TASK TO CARRY OUT: After locating the line with "R167, R149 law" in the data that follows, return it and every later line exactly, up to and including the line with "t.code = 0#3 ∧".

(INPUT DATA Opens)

/-! ### BUILD -/

/-- R141, R182: BUILD raises `FieldOverflow`, changing nothing else, exactly when one of the five values is out of
range. -/
def Obligations.BuildRejectsOutOfRange : Prop :=
  ∀ s : State,
    (16 ≤ s.pkg.toNat ∨ 2 ^ 32 ≤ s.mtype.toNat ∨ 2 ^ 24 ≤ s.fwd.toNat ∨ 2 ^ 24 ≤ s.body.toNat ∨
      2 ^ 56 ≤ s.data.toNat → exec .build s = .next { s with code := 2#3 }) ∧
    (FieldsFit s → ∃ t, exec .build s = .next t ∧ t.code = 0#3)

/-- R140, R142 to R145: the header BUILD writes, byte for byte: the control word with the packet type and the five
minimal widths, the five fields one after the other, the length in `BLEN` and `RES`, and nothing else changed. -/
def Obligations.BuildWritesHeader : Prop :=
  ∀ s : State,
    (FieldsFit s → ∃ t mtB idB fwB bdB dtB l,
      IsMinimalWidth s.mtype.toNat 4 false mtB ∧ IsMinimalWidth s.mid.toNat 8 false idB ∧
      IsMinimalWidth s.fwd.toNat 3 true fwB ∧ IsMinimalWidth s.body.toNat 3 true bdB ∧
      IsMinimalWidth s.data.toNat 7 true dtB ∧
      l = 2 + mtB + idB + fwB + bdB + dtB ∧ 4 ≤ l ∧ l ≤ 27 ∧
      exec .build s = .next t ∧
      t = { s with buf := t.buf, blen := BitVec.ofNat 8 l, res := BitVec.ofNat 64 l, code := 0#3 } ∧
      (t.readByte 0).toNat = s.pkg.toNat * 16 + (mtB - 1) * 4 + fwB ∧
      (t.readByte 1).toNat = (idB - 1) * 32 + bdB * 8 + dtB ∧
      HoldsField t 2 mtB s.mtype ∧ HoldsField t (2 + mtB) idB s.mid ∧
      HoldsField t (2 + mtB + idB) fwB s.fwd ∧ HoldsField t (2 + mtB + idB + fwB) bdB s.body ∧
      HoldsField t (2 + mtB + idB + fwB + bdB) dtB s.data ∧
      ∀ k, l ≤ k → t.readByte k = s.readByte k) ∧
    (¬ FieldsFit s → exec .build s = .next { s with code := 2#3 })

/-- R146: the bytes, the length and the outcome of BUILD depend on `x[0]` to `x[5]` only, and the bytes beyond the header
keep their values. -/
def Obligations.BuildDependsOnSixRegisters : Prop :=
  ∀ s s' : State, s.pkg = s'.pkg → s.mtype = s'.mtype → s.mid = s'.mid → s.fwd = s'.fwd → s.body = s'.body →
    s.data = s'.data →
    ∃ t t', exec .build s = .next t ∧ exec .build s' = .next t' ∧ t.code = t'.code ∧
      (t.code = 0#3 → t.blen = t'.blen ∧ t.res = t'.res ∧ (∀ k, k < t.blen.toNat → t.readByte k = t'.readByte k) ∧
        ∀ k, t.blen.toNat ≤ k → t.readByte k = s.readByte k)

/-- R167, R149 law 2: a successful BUILD followed by PARSE restores the six values, whatever the registers hold by then,
and leaves the same length in `RES`. -/
def Obligations.ParseUndoesBuild : Prop :=
  ∀ s : State, FieldsFit s → ∃ t, exec .build s = .next t ∧ t.code = 0#3 ∧
    ∀ p : State, p.buf = t.buf → p.resets = t.resets → p.blen = t.blen →
      exec .parse p = .next { p with pkg := s.pkg, mtype := s.mtype, mid := s.mid, fwd := s.fwd, body := s.body,
                                     data := s.data, res := t.res, code := 0#3 }

/-- R149 laws 3 and 4: built headers are prefix-free, hence different values give different byte strings: if the header
of one state begins the header of another, the six values and the lengths are the same. -/
def Obligations.BuiltHeadersPrefixFree : Prop :=
  ∀ s s' t t' : State, exec .build s = .next t → exec .build s' = .next t' → t.code = 0#3 → t'.code = 0#3 →
    (∀ k, k < t.blen.toNat → t.readByte k = t'.readByte k) →
    t.blen = t'.blen ∧ s.pkg = s'.pkg ∧ s.mtype = s'.mtype ∧ s.mid = s'.mid ∧ s.fwd = s'.fwd ∧ s.body = s'.body ∧
      s.data = s'.data

/-! ### PARSE -/

/-- R160, R162 to R165: with the whole header available PARSE leaves the packet type and the five field values in `x[0]`
to `x[5]` and the length in `RES`, whether or not the widths are minimal (R80), and changes nothing else but
`STATUS.code`; else it raises `IncompleteHeader`. -/
def Obligations.ParseReadsHeader : Prop :=
  ∀ s : State,
    (2 ≤ s.blen.toNat → wireLength s ≤ s.blen.toNat → ∃ mt mi fl bl dl,
      exec .parse s = .next { s with pkg := BitVec.ofNat 64 (wirePkg s), mtype := mt, mid := mi, fwd := fl, body := bl,
                                     data := dl, res := BitVec.ofNat 64 (wireLength s), code := 0#3 } ∧
      HoldsField s 2 (wireMsgType s) mt ∧
      HoldsField s (2 + wireMsgType s) (wireMsgId s) mi ∧
      HoldsField s (2 + wireMsgType s + wireMsgId s) (wireFwd s) fl ∧
      HoldsField s (2 + wireMsgType s + wireMsgId s + wireFwd s) (wireBody s) bl ∧
      HoldsField s (2 + wireMsgType s + wireMsgId s + wireFwd s + wireBody s) (wireData s) dl) ∧
    (s.blen.toNat < 2 ∨ s.blen.toNat < wireLength s → exec .parse s = .next { s with code := 1#3 })

/-- R165: what PARSE leaves in the registers passes BUILD's range check, and its length is 4 to 27. -/
def Obligations.ParsedValuesPassBuildCheck : Prop :=
  ∀ s t : State, exec .parse s = .next t → t.code = 0#3 →
    FieldsFit t ∧ 4 ≤ t.res.toNat ∧ t.res.toNat ≤ 27 ∧ ∃ u, exec .build t = .next u ∧ u.code = 0#3

/-- R166: PARSE's results depend on `BLEN` and on the header's own bytes only. -/
def Obligations.ParseDependsOnHeaderBytes : Prop :=
  ∀ s s' : State, s.blen = s'.blen → (2 ≤ s.blen.toNat → ∀ k, k < 2 → s.readByte k = s'.readByte k) →
    (wireLength s ≤ s.blen.toNat → ∀ k, k < wireLength s → s.readByte k = s'.readByte k) →
    ∃ t t', exec .parse s = .next t ∧ exec .parse s' = .next t' ∧ t.code = t'.code ∧
      (t.code ≠ 0#3 → (∀ r, t.readReg r = s.readReg r) ∧ ∀ r, t'.readReg r = s'.readReg r) ∧
      (t.code = 0#3 → ∀ r, r ≠ .val → t.readReg r = t'.readReg r)

/-! ### The control word and the rows that are no commands -/

/-- R78: the two control bytes as sums, and their extraction by R77, for every packet type and every width in range. -/
def Obligations.ControlWordRoundTrip : Prop :=
  ∀ c : ControlWord, 1 ≤ c.msgTypeBytes → c.msgTypeBytes ≤ 4 → 1 ≤ c.msgIdBytes → c.msgIdBytes ≤ 8 →
    c.fwdBytes ≤ 3 → c.bodyBytes ≤ 3 → c.dataBytes ≤ 7 →
    (controlByte0 c).toNat = c.pkgType.toNat * 16 + (c.msgTypeBytes - 1) * 4 + c.fwdBytes ∧
    (controlByte1 c).toNat = (c.msgIdBytes - 1) * 32 + c.bodyBytes * 8 + c.dataBytes ∧
    controlOfBytes (controlByte0 c) (controlByte1 c) = c

/-- R71, R72: a received control byte stands at its offset with its fields in their places, and changes nothing else,
`STATUS.code` included. That these rows are executed at all is the model's choice (log entry 4). -/
def Obligations.ControlBytesAreStored : Prop :=
  (∀ (s : State) (p : BitVec 4) (t f : BitVec 2), ∃ u, exec (.hdrByte0 p t f) s = .next u ∧
    u = { s with buf := u.buf } ∧ (u.readByte 0).toNat = p.toNat * 16 + t.toNat * 4 + f.toNat ∧
    ∀ k, k ≠ 0 → u.readByte k = s.readByte k) ∧
  (∀ (s : State) (i : BitVec 3) (b : BitVec 2) (d : BitVec 3), ∃ u, exec (.hdrByte1 i b d) s = .next u ∧
    u = { s with buf := u.buf } ∧ (u.readByte 1).toNat = i.toNat * 32 + b.toNat * 8 + d.toNat ∧
    ∀ k, k ≠ 1 → u.readByte k = s.readByte k)

/-- R86 item 2, R183: the reserved `op` 7 always raises `IllegalCommand`, changing nothing else. -/
def Obligations.ReservedOpRaises : Prop :=
  ∀ (s : State) (r : BitVec 13), exec (.reservedOp7 r) s = .next { s with code := 3#3 }
end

(INPUT DATA Closes)

EXPECTED ANSWER:
/-- R167, R149 law 2: a successful BUILD followed by PARSE restores the six values, whatever the registers hold by then,
and leaves the same length in `RES`. -/
def Obligations.ParseUndoesBuild : Prop :=
  ∀ s : State, FieldsFit s → ∃ t, exec .build s = .next t ∧ t.code = 0#3 ∧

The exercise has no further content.